With a population of eight million people, Papua New Guinea (PNG) has 851 known
languages making it the most linguistically diverse country in the world. The
majority of its people live in remote villages with only 13% of its population
located in urban areas. Administered by Australia from the early 1900s, Papua
New Guinea gained its independence in 1975.
During World War 2 a
series of land battles were fought from July to November 1942 between Australia
and Japan. The objective for the Japanese was to capture Port Moresby to take
control of Papua and have a base from which to attack the Australian mainland
and isolate them from the United States. Their strategy was to advance from the
north coast through the Kokoda Trail and over the Owen Stanley Mountain range.

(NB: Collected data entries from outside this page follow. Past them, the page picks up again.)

theorem handOverBoth_records (s : State) (a b : ShotRef) (first second : Confirmation) :
    Records s (s.handOverBoth a first b second) :=
  (((settleResult_records s a first).trans (settleResult_records _ b second)).trans (testShotHead_records _ a)).trans
    (testShotHead_records _ b)

/-! ## Cameras and strobes -/

theorem updCamera_work (s : State) (i : Fin 8) (f : Camera → Camera) : Work s (s.updCamera i f) :=
  .of _ _ _ _ _ _ _ _ _ _ _ _

theorem updStrobe_work (s : State) (x : Fin 6) (f : Strobe → Strobe) : Work s (s.updStrobe x f) :=
  .of _ _ _ _ _ _ _ _ _ _ _ _

theorem powerUpCameras_work (s : State) (t : TrackId) : Work s (s.powerUpCameras t) :=
  Work.foldl _ (fun s i => updCamera_work s i _) _ s

theorem abortWindow_work (s : State) (i : Fin 8) : Work s (s.abortWindow i) := by
  unfold State.abortWindow
  split
  · exact (updCamera_work s i _).trans (handOver_records _ _ _).work
  · exact .refl s

theorem cutCamera_work (s : State) (i : Fin 8) : Work s (s.cutCamera i) := by
  unfold State.cutCamera
  dsimp only
  split
  · exact (updCamera_work s i _).trans (handOver_records _ _ _).work
  · exact updCamera_work s i _

theorem removePower_work (s : State) (i : Fin 8) : Work s (s.removePower i) := by
  unfold State.removePower
  split
  · exact (abortWindow_work s i).trans (cutCamera_work _ _)
  · exact .refl s

theorem powerDownCameras_work (s : State) (t : TrackId) : Work s (s.powerDownCameras t) :=
  Work.foldl _ (fun s i => removePower_work s i) _ s

theorem joinQueue_work (s : State) (x : Fin 6) (lastPulse : Option Nat) : Work s (s.joinQueue x lastPulse) :=
  .of _ _ _ _ _ _ _ _ _ _ _ _

theorem beginCharge_work (s : State) (joins : Option Nat) (x : Fin 6) : Work s (s.beginCharge joins x) :=
  .of _ _ _ _ _ _ _ _ _ _ _ _

theorem startCharge_work (s : State) (joins : Option Nat) : Work s (s.startCharge joins) := by
  unfold State.startCharge
  split
  · exact .refl s
  · split
    · exact .refl s
    · exact beginCharge_work s joins _

theorem reopenChoice_work (s : State) : Work s s.reopenChoice := by
  unfold State.reopenChoice
  split
  · split
    · exact (joinQueue_work s _ _).trans (.of _ _ _ _ _ _ _ _ _ _ _ _)
    · exact .refl s
  · exact .refl s

theorem joinOffStrobes_work (l : List (Fin 6)) (s : State) : Work s (s.joinOffStrobes l) := by
  induction l generalizing s with
  | nil => exact .refl s
  | cons x rest ih =>
    refine Work.trans ?_ (ih _)
    split
    · exact joinQueue_work s x _
    · exact .refl s

theorem powerUpPool_work (s : State) : Work s s.powerUpPool :=
  (joinOffStrobes_work _ s).trans (startCharge_work _ _)

theorem powerDownPool_work (s : State) : Work s s.powerDownPool := .of _ _ _ _ _ _ _ _ _ _ _ _

theorem wakePool_work (s : State) (awake : Bool) : Work s (s.wakePool awake) := by
  unfold State.wakePool
  split
  · exact .refl s
  · exact powerUpPool_work s

theorem restPool_work (s : State) : Work s s.restPool := by
  unfold State.restPool
  split
  · exact .refl s
  · exact powerDownPool_work s

theorem powerDownTrack_work (s : State) (t : TrackId) : Work s (s.powerDownTrack t) :=
  (powerDownCameras_work s t).trans (restPool_work _)

theorem flashCut_records (s : State) (r : ShotRef) : Records s (s.flashCut r) := by
  unfold State.flashCut
  split
  · exact updHead_records s _ _ _
  · exact .refl s

theorem cutStrobe_work (s : State) (x : Fin 6) : Work s (s.cutStrobe x) := by
  unfold State.cutStrobe
  split
  · exact (joinQueue_work s x _).trans (flashCut_records _ _).work
  · exact .refl s

theorem cutFiring_work (s : State) : Work s s.cutFiring := by
  unfold State.cutFiring
  split
  · exact ((reopenChoice_work s).trans (Work.foldl _ (fun s x => cutStrobe_work s x) _ _)).trans (startCharge_work _ _)
  · exact .refl s

/-! ## Plans, heads and speeds -/

theorem addShot_records (s : State) (t : TrackId) (n : Nat) (x : Shot) : Records s (s.addShot t n x) :=
  updHead_records s t n _

theorem requestExposure_work (s : State) (i : Fin 8) (shot : ShotRef) (a : CameraAnswer) :
    Work s (s.requestExposure i shot a) := by
  cases a
  · exact updCamera_work s i _
  all_goals exact .refl s

theorem fireFor_work (s : State) (strobe : Option (Fin 6)) (t : TrackId) (shot : ShotRef) (exposure : Nat) :
    Work s (s.fireFor strobe t shot exposure) := by
  unfold State.fireFor
  split
  · exact .refl s
  · split
    · exact updStrobe_work s _ _
    · exact .refl s

theorem runExpose_work (s : State) (t : TrackId) (h : Head) (step : Nat) (camera : Fin 8) (strobe : Option (Fin 6))
    (due : LocalTime) : Work s (s.runExpose t h step camera strobe due) := by
  unfold State.runExpose
  dsimp only
  split
  · exact ((requestExposure_work s _ _ _).trans (fireFor_work _ _ _ _ _)).trans (addShot_records _ _ _ _).work
  all_goals exact (addShot_records s _ _ _).work

theorem schedule_records (s : State) (t : TrackId) (n step : Nat) (kind : WaitKind) (due : LocalTime) :
    Records s (s.schedule t n step kind due) :=
  (updHead_records s t n _).trans (placeEntry_records _ _)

The battle for the Australians was extremely difficult. Australian troops
consisting of 2,000 soldiers were up against 10,000 elite Japanese troops who
were determined to capture the capital.
The battle conditions
for both sides were appalling. The Kokoda Trail was a narrow, single dirt track
with steep climbs up mountains, followed by steep descents into deep valleys.

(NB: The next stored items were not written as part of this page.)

/-- The input is a wheel sensor. -/
def SyntheticInput.isWheel : SyntheticInput → Bool
  | .wheel _ => true
  | .head _ => false

/-- Each axle gives a pulse at each of the four wheel sensors, of two edges (R161). -/
theorem Train.wheelEdges_count (x : Train) (g : Geometry) (debounce : Nat) :
    (x.wheelEdges g debounce).countP (fun e => e.input.isWheel) = 8 * x.axles.length := by
  have eight (axle : Nat) :
      (allSensors.flatMap fun w => x.wheelPulse g debounce w axle).countP (fun e => e.input.isWheel) = 8 := rfl
  simp only [Train.wheelEdges, List.countP_flatMap, Function.comp_def, eight]
  rw [List.map_const', List.sum_replicate, smul_eq_mul, Nat.mul_comm]

theorem Train.headEdges_count (x : Train) (g : Geometry) : (x.headEdges g).countP (fun e => e.input.isWheel) = 0 := by
  refine List.countP_eq_zero.mpr fun e mem => ?_
  obtain ⟨d, edge⟩ := Train.mem_headEdges.mp mem
  rw [Train.edgesAt_input edge]
  exact Bool.false_ne_true

theorem Train.schedule_wheelCount (x : Train) (g : Geometry) (debounce : Nat) :
    (x.schedule g debounce).countP (fun e => e.input.isWheel) = 8 * x.axles.length := by
  rw [(x.schedule_perm g debounce).countP_eq, List.countP_map, List.countP_append]
  exact congrArg₂ (· + ·) (x.wheelEdges_count g debounce) (x.headEdges_count g)

/-- The pulse of an axle at a wheel sensor is in the schedule, both edges at their places (R161). -/
theorem Train.pulse_mem_schedule {o : Nat} (mem : o ∈ x.axles) (w : WheelSensor) :
    let f := travelFrame g x.direction
    let lead := x.offset f.approachOuter (f.wheelPosition x.direction w) o
    { offset := lead.toNat, input := .wheel w, leading := true } ∈ x.schedule g debounce
    ∧ { offset := (lead + 2 * debounce).toNat, input := .wheel w, leading := false } ∈ x.schedule g debounce := by
  intro f lead
  have placed {e : ComputedEdge} (edge : e ∈ x.wheelPulse g debounce w o) : e.place ∈ x.schedule g debounce :=
    (x.schedule_perm g debounce).mem_iff.mpr
      (List.mem_map_of_mem (List.mem_append_left _ (Train.mem_wheelEdges.mpr ⟨o, mem, w, edge⟩)))
  exact ⟨placed List.mem_cons_self, placed (List.mem_cons_of_mem _ List.mem_cons_self)⟩

/-- The edges of one detector among all of the train are those of its spans. -/
theorem Train.computed_filter (x : Train) (g : Geometry) (debounce : Nat) (y : Detector) :
    (x.wheelEdges g debounce ++ x.headEdges g).filter (fun e => e.input == .head y) = x.edgesAt g y := by
  have noWheel : (x.wheelEdges g debounce).filter (fun e => e.input == .head y) = [] := by
    refine List.filter_eq_nil_iff.mpr fun e mem => ?_
    obtain ⟨axle, -, w, edge⟩ := Train.mem_wheelEdges.mp mem
    simp [Train.wheelPulse_input edge]
  have same : (x.edgesAt g y).filter (fun e => e.input == .head y) = x.edgesAt g y :=
    List.filter_eq_self.mpr fun e mem => beq_iff_eq.mpr (Train.edgesAt_input mem)
  have other {d : Detector} (differs : d ≠ y) : (x.edgesAt g d).filter (fun e => e.input == .head y) = [] := by
    refine List.filter_eq_nil_iff.mpr fun e mem => ?_
    simp [Train.edgesAt_input mem, differs]
  rw [List.filter_append, noWheel, List.nil_append, Train.headEdges, List.filter_flatMap]
  cases y with
  | hda => simp [allDetectors, same, other]
  | hdb => simp [allDetectors, same, other]

/-- In the schedule, too, the edges of a detector are those of its spans, in their order (R162). -/
theorem Train.schedule_filter (x : Train) (g : Geometry) (debounce : Nat) (y : Detector) :
    (x.schedule g debounce).filter (fun e => e.input == .head y) = (x.spansAt g y).flatMap (fun p =>
      [{ offset := p.1.toNat, input := .head y, leading := true },
        { offset := p.2.toNat, input := .head y, leading := false }]) := by
  have edges := x.computed_filter g debounce y
  have sorted : (x.edgesAt g y).Pairwise fun a b => a.offset ≤ b.offset := x.detectorEdges_pairwise _ _ y
  rw [← edges] at sorted
  have stable := filter_sortBy_of_pairwise (fun _ _ => rfl) sorted
  rw [Train.schedule_eq, List.filter_map]
  exact (congrArg (List.map ComputedEdge.place) (stable.trans edges)).trans (List.map_flatMap ..)

/-- A train with an axle has a last edge. -/
theorem Train.schedule_getLast (axles : x.axles ≠ []) : ∃ last, (x.schedule g debounce).getLast? = some last := by
  obtain ⟨o, mem⟩ := List.exists_mem_of_ne_nil _ axles
  exact ⟨_, List.getLast?_eq_some_getLast (List.ne_nil_of_mem (Train.pulse_mem_schedule mem .wao).1)⟩

theorem lastOffset_eq {schedule : List SyntheticEdge} {last : SyntheticEdge} (ends : schedule.getLast? = some last) :
    lastOffset schedule = last.offset := by
  rw [lastOffset, ends]
  rfl

end Sys2Proof.Machine
end

section
/-! Proofs: REHEARSE and the delivery of its edges (O53). -/

namespace Sys2Proof.Machine

variable {s : State} {t : TrackId} {d : Direction} {body : List Byte} {e : SyntheticEdge} {rest : List SyntheticEdge}

/-! ## The values of REHEARSE (R160) -/

theorem offsetsOk_iff (l : List Nat) : offsetsOk l = true ↔ l.Pairwise (· ≤ ·) ∧ ∀ o ∈ l, o ≤ 1000000 := by
  induction l with
  | nil => simp [offsetsOk]
  | cons a l ih =>
    cases l with
    | nil => simp [offsetsOk]
    | cons b rest =>
      rw [offsetsOk, Bool.and_eq_true, decide_eq_true_iff, ih, ← List.isChain_iff_pairwise, ← List.isChain_iff_pairwise,
        List.isChain_cons_cons, List.forall_mem_cons (a := a)]
      constructor
      · rintro ⟨order, chain, low⟩
        exact ⟨⟨order, chain⟩, order.trans (low b List.mem_cons_self), low⟩
      · rintro ⟨⟨order, chain⟩, -, low⟩
        exact ⟨order, chain, low⟩

theorem RehearsedHead.ok_iff (h : RehearsedHead) :
    h.ok = true ↔ -5000 ≤ h.front ∧ h.front ≤ 1000000 ∧ 100 ≤ h.length ∧ h.length ≤ 3000 := by
  simp only [RehearsedHead.ok, inRangeInt, Bool.and_eq_true, decide_eq_true_iff, inRange_iff, and_assoc]

theorem Train.ok_iff (x : Train) : x.ok = true ↔ 300 ≤ x.speed ∧ x.speed ≤ 110000 ∧ x.delay ≤ 60000
    ∧ 1 ≤ x.axles.length ∧ x.axles.length ≤ 64 ∧ x.heads.length ≤ 8
    ∧ (∃ rest, x.axles = 0 :: rest) ∧ x.axles.Pairwise (· ≤ ·) ∧ (∀ o ∈ x.axles, o ≤ 1000000)
    ∧ ∀ h ∈ x.heads, -5000 ≤ h.front ∧ h.front ≤ 1000000 ∧ 100 ≤ h.length ∧ h.length ≤ 3000 := by
  simp only [Train.ok, Bool.and_eq_true, decide_eq_true_iff, inRange_iff, beq_iff_eq, List.head?_eq_some_iff, offsetsOk_iff,
    List.all_eq_true, RehearsedHead.ok_iff, and_assoc]

/-! ## REHEARSE (R160) -/

/-- The track rehearses, quiet, with no edge left to deliver (R160). -/
def Channel.ReadyToRehearse (c : Channel) : Prop :=
  c.mode = some .rehearsal ∧ (c.state = .idle ∨ c.state = .dormant) ∧ c.generator.schedule = []

/-- The part after an accepted REHEARSE. -/
def State.rehearsing (s : State) (t : TrackId) (x : Train) : State :=
  s.updChannel t fun c =>
    { c with generator :=
        { schedule := x.schedule (s.channel t).geometry (s.channel t).debounce, acceptedAt := s.ticks
          liveStrobe := x.live } }

/-- REHEARSE, with its three checks of the state taken together. -/
theorem handleRehearse_eq (track : field body 0 1 = trackCode t) (direction : field body 1 1 = directionCode d) :
    let x := trainOf body d
    let c := s.channel t
    handleRehearse body s =
      if !(isFlag (field body 8 1) && x.ok) then refuse s .badValue
      else if c.mode != some .rehearsal || !(c.state = .idle || c.state = .dormant) || !c.generator.schedule.isEmpty then
        refuse s .wrongState
      else accept (s.rehearsing t x)
        (timeBytes (later s.localTime (x.delay * 1000))
          ++ timeBytes (later s.localTime (lastOffset (x.schedule c.geometry c.debounce)))) := by
  intro x c
  rw [handleRehearse, track, trackOfCode_code, direction, directionOfCode_code]
  dsimp only
  cases c.mode != some .rehearsal <;> cases !(c.state = .idle || c.state = .dormant) <;>
    cases !c.generator.schedule.isEmpty <;> rfl

/-- REHEARSE of no track or no direction (R160). -/
theorem handleRehearse_unnamed (bad : trackOfCode (field body 0 1) = none ∨ directionOfCode (field body 1 1) = none) :
    handleRehearse body s = refuse s .badValue := by
  rw [handleRehearse]
  rcases bad with none | none
  · rw [none]
  · rw [none]
    cases trackOfCode (field body 0 1) <;> rfl

/-- REHEARSE is judged by its train, then by the track and its generator (R160). -/
theorem judged_rehearse (idle : s.LinkIdle) (fits : body.length ≤ 248)
    (length : body.length = RequestKind.rehearse.requiredLength body) (track : field body 0 1 = trackCode t)
    (direction : field body 1 1 = directionCode d) :
    let x := trainOf body d
    let c := s.channel t
    Judged .rehearse body s (field body 8 1 ≤ 1 ∧ x.ok = true) c.ReadyToRehearse (s.rehearsing t x)
      (timeBytes (later s.localTime (x.delay * 1000))
        ++ timeBytes (later s.localTime (lastOffset (x.schedule c.geometry c.debounce)))) := by
  intro x c
  have handled : handle .rehearse body s = _ := handleRehearse_eq track direction
  have values : (isFlag (field body 8 1) && x.ok) = true ↔ field body 8 1 ≤ 1 ∧ x.ok = true := by
    rw [Bool.and_eq_true, isFlag_iff]
  have barred : (c.mode != some .rehearsal || !(c.state = .idle || c.state = .dormant)
      || !c.generator.schedule.isEmpty) = true ↔ ¬c.ReadyToRehearse := by
    simp only [Channel.ReadyToRehearse, Bool.or_eq_true, Bool.not_eq_true', bne_iff_ne, Bool.or_eq_false_iff,
      decide_eq_false_iff_not, List.isEmpty_eq_false_iff, not_and_or, not_or, or_assoc, ne_eq]
  refine judged_of_handle idle fits length (by simp) (fun bad => handled.trans ?_) (fun good busy => handled.trans ?_)
    (fun good ready => handled.trans ?_) rfl
  · exact if_pos (by rw [Bool.eq_false_iff.mpr (mt values.mp bad)]; rfl)
  · rw [if_neg (by rw [values.mpr good]; decide)]
    exact if_pos (barred.mpr busy)
  · rw [if_neg (by rw [values.mpr good]; decide)]
    exact if_neg (mt barred.mp (not_not_intro ready))

/-! ## Delivery (R163, R165) -/

theorem edgeDue_early (early : ∀ e ∈ (s.channel t).generator.schedule.head?,
    s.ticks < (s.channel t).generator.acceptedAt + e.offset) : s.edgeDue t = none := by
  rw [State.edgeDue, Generator.dueEdge]
  cases schedule : (s.channel t).generator.schedule with
  | nil => rfl
  | cons e rest => exact if_neg (not_le.mpr (early e (by rw [schedule]; rfl)))

theorem edgeDue_some (schedule : (s.channel t).generator.schedule = e :: rest)
    (due : (s.channel t).generator.acceptedAt + e.offset ≤ s.ticks) : s.edgeDue t = some e := by
  rw [State.edgeDue, Generator.dueEdge, schedule]
  exact if_pos due

theorem rehearsalEdgeDelivery_early (none : s.edgeDue t = none) : Completes (.rehearsalEdgeDelivery t) s s := by
  change execRehearsalEdgeDelivery t s = _
  rw [execRehearsalEdgeDelivery, none]

theorem rehearsalEdgeDelivery_due (due : s.edgeDue t = some e) : Completes (.rehearsalEdgeDelivery t) s (s.deliver t e) := by
  change execRehearsalEdgeDelivery t s = _
  rw [execRehearsalEdgeDelivery, due]

theorem Channel.applyEdge_generator (c : Channel) (e : SyntheticEdge) (now : LocalTime) (ticks : Nat) :
    (c.applyEdge e now ticks).generator = c.generator := by
  rw [Channel.applyEdge]
  split
  · split <;> rfl
  · rfl

/-- The track's first edge has left the schedule. -/
def State.popped (s : State) (t : TrackId) (rest : List SyntheticEdge) : State :=
  s.updChannel t fun c => { c with generator := { c.generator with schedule := rest } }

/-- An edge that leaves the schedule is applied; the last one latches REHEARSAL_DONE. -/
theorem deliver_eq (schedule : (s.channel t).generator.schedule = e :: rest) :
    let applied := (s.popped t rest).updChannel t fun c => c.applyEdge e s.localTime s.ticks
    s.deliver t e = if rest = [] then applied.latch .rehearsalDone else applied := by
  intro applied
  have delivered : (s.updChannel t fun c => c.deliver e s.localTime s.ticks) = applied := by
    rw [show applied = _ from State.updChannel_updChannel ..]
    refine State.updChannel_congr ?_
    rw [Channel.deliver, schedule]
    rfl
  have left : (applied.channel t).generator.schedule = rest := by
    rw [State.updChannel_same, Channel.applyEdge_generator, State.popped, State.updChannel_same]
  simp only [State.deliver, delivered, left, List.isEmpty_iff]

/-- The inputs after a synthetic edge (R163). -/
theorem updChannel_applyEdge (u : State) (t : TrackId) (e : SyntheticEdge) (now : LocalTime) (ticks : Nat) :
    (u.updChannel t fun c => c.applyEdge e now ticks) =
      match e.input, e.leading with
      | .wheel w, true => u.updChannel t fun c =>
          { c with synthetic := c.synthetic ++ [{ sensor := w, timestamp := now, accepts := ticks + c.debounce }] }
      | .wheel _, false => u
      | .head x, high => u.updChannel t fun c =>
          let y := c.detectors.get x
          { c with
            detectors := c.detectors.set x
              { y with synthetic := high, count := if high = y.blocked then none else some (ticks + c.debounce) } } := by
  obtain ⟨offset, input, leading⟩ := e
  cases input with
  | wheel w =>
    cases leading with
    | true => rfl
    | false => exact State.updChannel_id rfl
  | head y => rfl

Surrounded by dense jungle, movement was slow, exhausting and all on foot.
Heavy equipment, ammunition and supplies had to be carried and when it rained –
daily rainfall of 10in (25cm) was not uncommon - the track turned into
calf-deep mud. If this wasn’t hard enough, add mosquitoes, leeches, heat and
humidity to the already rain-drenched soldiers. Food supply was limited, a cup
of tea or coffee was often just a dream.
Along with hundreds of
hikers who walk the trail every year, I embarked on a journey to test my mettle
and to honour the soldiers who battled in this campaign. My trek began in the
town of Kokoda on the north side of the track where on the edge of a grassy
oval were four white memorial stones, dedicated to those who fought here. At
the edge of the village, I crossed beneath a set of arches that marked the
official start of the Kokoda Trail.
From here I will be
heading up the mountain for nearly 50% of the trip and descending for the
remainder of the trek to Owers’ Corner. Steep elevation changes, numerous river
crossings, deep vegetation and plenty of bogginess awaits.
Without further ado, I headed into the jungle.